**DESCRIPTION OF THE TASK**. Among the entries below, which lines include the string "whether"? Show each one.

**INPUT DATA**.
-- ==== Sys2Proof/Syntax.lean ====
section
/-! DEFINITION. The commands of the T6416: one constructor of `Instr` per row of opcode_table.json, with the operands the
outside world, firmware or the part's own timers supply. -/

namespace Sys2Proof

/-- Client or line side (Table 0.2). -/
inductive Side where
  | client | line
  deriving DecidableEq, Repr

/-- Direction through a Prism (Table 4.1 DIR). -/
inductive Dir where
  | transmit | receive
  deriving DecidableEq, Repr

/-- What the SEC-DED check of a memory read found (R398, R224, R349). -/
inductive Ecc where
  | clean | corrected | uncorrectable
  deriving DecidableEq, Repr

/-- Who writes a register: Compass or the debug port (R567). -/
inductive Source where
  | compass | debugPort
  deriving DecidableEq, Repr

/-- The two mailboxes of Apex: the Compass mailbox and the debug port's (R39, R40). -/
inductive Mbx where
  | compass | debugPort
  deriving DecidableEq, Repr

/-- The two external memories (R399). -/
inductive MemKind where
  | hbm | ddr
  deriving DecidableEq, Repr

/-- The kinds of ring (Table 20.3), in the order of Table 22.21. -/
inductive RingKind where
  | command | completion | event | management
  deriving DecidableEq, Repr

/-- Families of serial lane (Table 22.21). -/
inductive LaneFamily where
  | client | line | chord
  deriving DecidableEq, Repr

/-- One serial lane: client lane 0-63, line lane 0-63 or Chord lane 0-8 (Table 0.2, 18_serial_lanes). -/
structure Lane where
  family : LaneFamily
  idx : Fin 64
  deriving DecidableEq, Repr

/-- A Vertex thread: engines 0-255 lie in Prism e/16, engines 256-287 in Radius; 8 threads each (R211, R212). -/
structure Tid where
  eng : Fin 288
  thr : Fin 8
  deriving DecidableEq, Repr

/-- A Vertex instruction as its thread issues it, with what the SEC-DED check of its fetch found (R215). -/
structure Issue where
  t : Tid
  imem : Ecc
  deriving DecidableEq, Repr

/-- A block instruction as its thread issues it, with whether a staging line that its descriptor reads shows wrong parity (R200). -/
structure BlockIssue where
  i : Issue
  perr : Bool
  deriving DecidableEq, Repr

/-- What a dispatch finds: wrong parity in the item's staging lines (R200), and whether the image that runs is taken for the shipped one
(log entry 143). -/
structure DispatchFinds where
  perr : Bool
  shipped : Bool
  deriving DecidableEq, Repr

/-- The thread that a Radius item goes to, and whether the image that runs is taken for the shipped one (log entry 143). -/
structure RadiusThread where
  t : Tid
  shipped : Bool
  deriving DecidableEq, Repr

/-- What reading a diverted batch finds: an inbound entry that shows an uncorrectable error (R357), and the checks of its cells (R349). -/
structure BatchRead where
  poison : Bool
  ecc : Ecc
  deriving DecidableEq, Repr

/-- One 64-byte ring descriptor and the command ring it came from (R468). Byte i of the descriptor is bits 8i+7 to 8i of `word`. -/
structure Desc where
  ring : Fin 64
  word : BitVec 512
  deriving DecidableEq, Repr

/-- The row NOP is both the ring command NOP and the Vertex instruction NOP (R511, R245). -/
inductive NopOf where
  | command (d : Desc)
  | instruction (i : Issue)
  deriving DecidableEq, Repr

/-- Supply rails (Table 23.5). The number is RAIL_ID. -/
structure Rail where
  id : Fin 16
  deriving DecidableEq, Repr

/-- How a warm reset is asked for: RESET_N low, or a write of 1 to CPR_RESET.WARM (R539). -/
inductive ResetBy where
  | pin | reg (src : Source)
  deriving DecidableEq, Repr

/-- Paths that carry Octeg (R480). -/
inductive OctegPath where
  | chord | arbiter
  deriving DecidableEq, Repr

/-- Why the Chord link went down (Table 22.21, event 0x301). -/
inductive LinkDownCause where
  | clockLane | silence | tagFailures
  deriving DecidableEq, Repr

/-- Client data offered to one Facet tributary slot for one frame period: the 66-bit blocks that the client edge has decoded, the first
bit of each in bit 0 (R155). -/
structure ClientBlocks where
  slot : Fin 4
  blocks : List (BitVec 66)
  deriving DecidableEq, Repr

/-- What a Facet frame is made of and sent with: the client data, and wrong parity in its staging lines (R200). -/
structure FacetSend where
  client : List ClientBlocks
  perr : Bool
  deriving DecidableEq, Repr

/-- What a line lane shows at a codeword position: its first two symbols before decoding, the marker count decoded, and when it arrived in
ns (R143, R170). -/
structure MarkerSeen where
  lane : Fin 4
  first : BitVec 10
  second : BitVec 10
  count : BitVec 20
  arrival : Nat
  deriving DecidableEq, Repr

/-- Why a verified read failed (R414). -/
inductive VerifyCause where
  | mac | node | poisoned | tainted
  deriving DecidableEq, Repr

/-- The verification result of a delivered CONF+INT read, with the node of an uncorrectable node read (R414, R418). -/
inductive VerifyResult where
  | ok
  | failed (cause : VerifyCause) (node : Option (Nat × Nat))
  deriving DecidableEq, Repr

/-- Who received speculative data that is now verified: a Vertex thread's oldest unverified read, or a Compass core's read (R414, R415). -/
inductive Reader where
  | thread (t : Tid)
  | compass (core : Fin 8) (addr : BitVec 40)
  deriving DecidableEq, Repr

**EXERCISE SOLUTION**.
/-- A block instruction as its thread issues it, with whether a staging line that its descriptor reads shows wrong parity (R200). -/
/-- What a dispatch finds: wrong parity in the item's staging lines (R200), and whether the image that runs is taken for the shipped one
/-- The thread that a Radius item goes to, and whether the image that runs is taken for the shipped one (log entry 143). -/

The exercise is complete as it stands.